Пересмотрел еще раз суд бумаги. Выходило, что в свою пользу Платов деньги не употреблял, а хранил как экстраординарную сумму в пользу полков. Сам свои деньги платил, чтоб полки были в хорошем состоянии. Припомнили, что при выходе из Персии получил Платов высочайшее благоволение за прекрасное состояние 1-го Чугуевского полка и за сохранение людей. Все это единственно от его, Платова, прилежания и усердия.

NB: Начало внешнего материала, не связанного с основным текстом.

/-! ### The survey's walk (R139, R140) -/

/-- What the survey meets in a tile row. -/
inductive SurveyItem where
  /-- Steps of a record, a solved row, an instance or a primitive. -/
  | steps (n : Nat)
  /-- A primitive counted, with the box whose tile columns its bin writes count. -/
  | prim (p : Prim) (x : Xform) (box : Box)
  /-- An instance of a cell reached, with the section that the walk reads. -/
  | cell (id section_ : Nat)
  deriving DecidableEq, Repr

/-- Steps of a primitive (R140). -/
def primSteps : Prim → Nat
  | .poly _ v => 2 + divUp v.length 4
  | .patch .. => 4
  | _ => 2

/-- The section index that a cell selects (R71). -/
def Cell.sectionIdx (c : Cell) (zEff : Int) : Nat :=
  if c.phases ≤ 1 then 0 else selectSection zEff c.zOrigin c.zPeriod (c.sections.map (·.zStart))

/-- The items of a body in a context; `inst` is the clipped box of the instance it belongs to, none in the
layer body (R140). -/
def surveyWalk (cells : List (Nat × Cell)) (band : Box) :
    Nat → Option Box → Xform → Int → List Geo → List SurveyItem
  | 0, _, _, _, _ => []
  | fuel + 1, inst, x, z, body =>
    body.flatMap fun g =>
      match g with
      | .prim _ p _ =>
        match inst with
        | some b => [.steps (primSteps p), .prim p x b]
        | none =>
          if p.extent.meets band then [.steps (primSteps p), .prim p x p.extent] else []
      | .place c o tx ty dz arr st =>
        match Kv.get cells c with
        | none => [.steps 2]
        | some d =>
          let ctx := fun (ij : Nat × Nat) => childCtx band x d o (instXY tx ty st ij.1 ij.2)
          let rows := if arr then
              ((List.range st.nb).filter fun j => (List.range st.na).any fun i => (ctx (i, j)).isSome).length
            else 0
          [.steps 2, .steps rows] ++ st.insts.flatMap fun ij =>
            match ctx ij with
            | none => []
            | some y =>
              let sub := match d.section? (z - dz) with
                | none => []
                | some sec => surveyWalk cells band fuel (some y.clip) y (z - dz) sec.body
              [.steps 2, .cell c (d.sectionIdx (z - dz))] ++ sub

/-- The items of tile row `r`. -/
def surveyItems (t : List (Nat × Word)) (node : Nat) (l : Layer) (e : SwathEntry) (r : Nat) :
    List SurveyItem :=
  match (gridOf t l e).band l e (usedTcols t (usedPorts l.materials node e.materialMask)) r with
  | none => []
  | some band => surveyWalk l.cells band 17 none layerXform l.z l.geom

/-- A box spans tile column `c` of tile row `r` (R140). DEDUCED, log entry 78: along x it meets the union of the
tile's bin boxes, so that no write of R133 is left out of the estimate, which R140 calls an upper bound. -/
def Grid.spans (g : Grid) (l : Layer) (e : SwathEntry) (r : Nat) (b : Box) (c : Nat) : Bool :=
  match g.band l e [c] r with
  | none => false
  | some t => decide (t.xmin ≤ b.xmax) && decide (b.xmin ≤ t.xmax)

/-- Lines of a cell that a row needs when the walk reads section `k` of it (R140). -/
def cellLines (base : Nat) (id : Nat) (c : Cell) (k : Nat) : List Nat :=
  let dir := linesOf (base + 64 * id) 64
  if c.phases ≤ 1 then dir ++ linesOf (base + c.bodyAddr) c.bodyLen
  else
    let before := (c.sections.take k).foldl (fun n s => n + s.bytes) 0
    let here := ((c.sections[k]?).map (·.bytes)).getD 0
    dir ++ linesOf (base + c.phaseAddr) (8 * c.phases) ++
      linesOf (base + c.bodyAddr + before + 24) (here - 24)

/-- Cells with the number of tile rows the survey found each in (R128). -/
def cellRowCounts (items : List (List SurveyItem)) : List (Nat × Nat) :=
  items.foldl (fun acc row =>
    (dedup (row.filterMap fun i => match i with
      | .cell c _ => some c
      | _ => none)).foldl (fun a c => Kv.set a c (Kv.getD a c 0 + 1)) acc) []

/-- Insertion into an order: falling row count, then ascending cell (R128). -/
def insertPin (x : Nat × Nat) (l : List (Nat × Nat)) : List (Nat × Nat) :=
  insertBefore (fun x y => decide (y.2 < x.2 ∨ (y.2 = x.2 ∧ x.1 < y.1))) x l

/-- The lines pinned for a swath (R128): cells in more than 16 tile rows, whole, within PIN_MIB and at most
8 pinned ways of a set. -/
def pinLines (base limit : Nat) (cells : List (Nat × Cell)) (counts : List (Nat × Nat)) : List Nat :=
  ((counts.filter fun x => 16 < x.2).foldl (fun l x => insertPin x l) []).foldl (fun pins x =>
    match Kv.get cells x.1 with
    | none => pins
    | some c =>
      let new := pins ++ (wholeLines base x.1 c).filter fun a => !pins.contains a
      let crowded := new.any fun a => 8 < (new.filter fun b => cacheSet b == cacheSet a).length
      if limit < 256 * new.length ∨ crowded then pins else new) []

/-- The pin limit in bytes (R150). -/
def State.pinLimit (s : State) : Nat := min (s.fld Reg.EXP_CFG Fld.EXP_CFG_PIN_MIB) 12 * 2 ^ 20

/-- Steps of a tile row but for cache lines, and the distinct unpinned lines it needs (R140). -/
def rowSteps (g : Grid) (l : Layer) (e : SwathEntry) (cols : List Nat) (r base : Nat) (pins : List Nat)
    (items : List SurveyItem) : Nat × Nat :=
  let s := items.foldl (fun n i =>
    match i with
    | .steps k => n + k
    | .prim _ _ b => n + (cols.filter (g.spans l e r b)).length
    | .cell _ _ => n) 0
  let lines := dedup (items.flatMap fun i =>
    match i with
    | .cell id k => match Kv.get l.cells id with
      | some c => cellLines base id c k
      | none => []
    | _ => [])
  (s, (lines.filter fun a => !pins.contains a).length)

/-! ### Raster clocks (R141) -/

/-- Some used port runs a kernel in the layer (R34, R141). -/
def swathKernel (node : Nat) (l : Layer) (ports : List Nat) : Bool :=
  ports.any fun p => match portMaterial l.materials node p with
    | some m => (Kv.get l.kernels m.material).isSome
    | none => false

/-- A tile column holds a column whose material has a kernel (R160). -/
def tileKernel (t : List (Nat × Word)) (node : Nat) (l : Layer) (ports : List Nat) (c : Nat) : Bool :=
  swathKernel node l (ports.filter fun p =>
    hdrCols t p != 0 && hdrFirst t p < 2048 * (c + 1) && 2048 * c < hdrFirst t p + hdrCols t p)

/-- Clocks of tile (c, r) (R141). The spec says neither which box `the tile's box` of a PATCH is nor whether the clip cuts
its rectangles: the tile's layout box, widened by one pitch, and no clip (DESIGN CHOICE, log entry 60). -/
def tileClocks (g : Grid) (l : Layer) (e : SwathEntry) (r : Nat) (swK tileK : Bool) (items : List SurveyItem)
    (c : Nat) : Nat :=
  let base := if swK ∧ tileK then 2 ^ 18 / 2 else 2 ^ 18 / 4
  items.foldl (fun n i =>
    match i with
    | .prim p x b => if g.spans l e r b c then n + setupClocks p x (g.tileBox c r) else n
    | _ => n) base

/-- Cost factor of a tile row in UQ4.12, rounded up (R141). -/
def costFactor (t : List (Nat × Word)) (node : Nat) (l : Layer) (e : SwathEntry) (r : Nat)
    (items : List SurveyItem) : Nat :=
  let ports := usedPorts l.materials node e.materialMask
  let cols := usedTcols t ports
  let k := swathKernel node l ports
  let sum := cols.foldl (fun n c => n + tileClocks (gridOf t l e) l e r k (tileKernel t node l ports c) items c) 0
  divUp (4096 * sum) (cols.length * (if k then 2 ^ 17 else 2 ^ 16))

/-! ### Limits (R34, R142) -/

/-- An engine in service counts in the raster capacity. -/
def State.engineIn (s : State) (e : Nat) : Bool :=
  match s.ver.engines[e]? with
  | some x => x.svc == .inService
  | none => false

/-- Clock of cluster `n` in MHz (R181). -/
def State.clusterMhz (s : State) (n : Nat) : Nat := s.fld (Reg.CE_CL_STATUS n) Fld.CE_CL_STATUS_CLK_MHZ

/-- Verified raster capacity in pixels per second (R34 item 3). -/
def State.rasterCap (s : State) (p : Nat) : Nat :=
  sumBelow 40 fun e => if s.engineIn e then p * s.clusterMhz (e / 10) * 500000 else 0

/-- Columns of the used ports: the swath's pixels per line. -/
def lineColumns (t : List (Nat × Word)) (ports : List Nat) : Nat :=
  ports.foldl (fun n p => n + hdrCols t p) 0

/-- The line-rate limits of R34, in the LIMITER order of R154: RATE_REQ, code width, port, raster,
expansion. A limit that does not apply is none. -/
def State.rateLimits (s : State) (l : Layer) (e : SwathEntry) (cost sMax : Nat) : List (Option Nat) :=
  let t := s.bmap
  let ports := usedPorts l.materials s.node e.materialMask
  let width := fun p => ((portMaterial l.materials s.node p).map codeWidth).getD 1
  let portLim := ports.filterMap fun p =>
    let n := portBeams t p * width p
    if n = 0 then none else some (s.regN (Reg.HP_PORT_RATE p) * 1000000 / n)
  let p := if swathKernel s.node l ports then 2 else 4
  let den := 10 * (lineColumns t ports * cost)
  [if e.rateReq = 0 then none else some e.rateReq,
   some (if ports.any fun p => width p == 8 then 100000 else 200000),
   portLim.foldl (fun a x => match a with
     | none => some x
     | some y => some (min x y)) none,
   if den = 0 then none else some (9 * s.rasterCap p * 4096 / den),
   if sMax = 0 then none else some (9 * s.unitsIn * 100000000 * 128 / sMax)]

/-- The lowest limit, with the lowest LIMITER number on a tie (R154). -/
def lowest (l : List (Option Nat)) : Nat × Nat :=
  match (l.zipIdx.foldl (fun b x =>
    match x.1, b with
    | none, b => b
    | some v, none => some (v, x.2)
    | some v, some (w, i) => if v < w then some (v, x.2) else some (w, i)) (none : Option (Nat × Nat))) with
  | some r => r
  | none => (0, 0)

/-! ### Firing-buffer span (R251 to R253) -/

/-- Rows of the used ports. -/
def usedRows (t : List (Nat × Word)) (ports : List Nat) : List Nat :=
  (List.range (hdrNrow t)).filter fun r => ports.contains (rowPort t r)

/-- Greatest and least SCAN_OFS over rows (R251). -/
def ofsMax (t : List (Nat × Word)) (rows : List Nat) : Int :=
  (rows.map (rowOfs t)).foldl max ((rows.head?.map (rowOfs t)).getD 0)
def ofsMin (t : List (Nat × Word)) (rows : List Nat) : Int :=
  (rows.map (rowOfs t)).foldl min ((rows.head?.map (rowOfs t)).getD 0)

/-- Lag of row `r` in lines (R251). -/
def rowLag (t : List (Nat × Word)) (rows : List Nat) (reverse : Bool) (pitch r : Nat) : Nat :=
  divUp (if reverse then rowOfs t r - ofsMin t rows else ofsMax t rows - rowOfs t r).toNat pitch

/-- D_L: lines kept loaded beyond the front line at a line rate (R252). -/
def loadAhead (rate : Nat) : Nat := divUp (100 * rate) 1000000 + 2

/-- S_r: bytes of a row's segment (R253). -/
def segBytes (t : List (Nat × Word)) (width r : Nat) : Nat :=
  divUp (divUp ((rowBeams t r).length * width) 8) 64 * 64

/-- The firing-buffer need of a swath (R253). -/
def State.spanNeed (s : State) (l : Layer) (e : SwathEntry) (rate : Nat) : Nat :=
  let t := s.bmap
  let ports := usedPorts l.materials s.node e.materialMask
  let rows := usedRows t ports
  rows.foldl (fun n r =>
    let w := ((portMaterial l.materials s.node (rowPort t r)).map codeWidth).getD 1
    n + segBytes t w r * (rowLag t rows e.reverse l.job.pitch r + loadAhead rate)) 0

/-! ### Commands -/

/-- The next swath to survey in firing order (R139). -/
def State.nextSurvey (s : State) : Option (Nat × Nat) :=
  (s.openLayers.flatMap fun l => if l.stopped then [] else
    (((List.range l.plan.length).drop l.ended).map fun i => (l.seq, i))).find? fun q =>
      !s.surveys.any fun v => v.layer == q.1 && v.swath == q.2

Вынес суд суждение: деньги все были гласные и утаить их невозможно, да и помысла такого не было; деньги в полк не выдавал, чтоб иметь на непредвиденные обстоятельства; так поступали с этими деньгами и прежние командиры. Так поступил и он; полки удовлетворены, а 2-й Чугуевский еще и Платову должен. И все же суд оный при Санкт-Петербургском ордоннанс-гаузе остался непреклонен и присудил, «не имея права входить в рассуждение или делать толкование не по точным словам закона, за удержание сумм через немалое время у себя, по точной силе воинского сухопутного устава 66 артикула, чину его, без абшиду (свидетельства об отставке), лишить». То есть всё видим, всё знаем, сочувствуем, но закон есть закон: удержал положенные казакам деньги у себя на немалое время — получай по закону. Император Павел Петрович 9 декабря 1797 года наложил резолюцию: «За все значущееся по сему делу, как и за консилиум, держанный в Персии, исключить из службы и Платова отправить к Орлову на Дон, дабы держал его под присмотром в Черкасске безотлучно».

С опозданием пришел в суд рапорт генерал-лейтенанта Дунина от 8 декабря 1797 года об осмотре им 1-го Чугуевского полка. Писал Дунин, что выдала провиантская канцелярия Платову на фураж казачьим лошадям за 1787–1790 годы 22 715 рублей 83 3/4 копейки («Знаем… Знаем…»), но выдал Платов казакам 4554 рубля 55 копеек, а 18 163 рубля 28 копеек остались у Платова. В 1791 году Ясская провиантская комиссия выдала на продовольствие лошадям 8598 рублей 32 1/2 копейки, но истратил их Платов не на лошадей, а на штаб и на офицеров. В 1793 году, когда из Екатеринославского войска формировали Чугуевскую бригаду, поступило в бригаду вместе с казаками 724 казенные лошади, оценены они по повелению Платова в 16 694 рубля и розданы казакам, а с казаков за этих лошадей Платов вычел 14 300 рублей 63 копейки, но не в казну вернул и не казакам отдал, а пустил на разные партикулярные издержки.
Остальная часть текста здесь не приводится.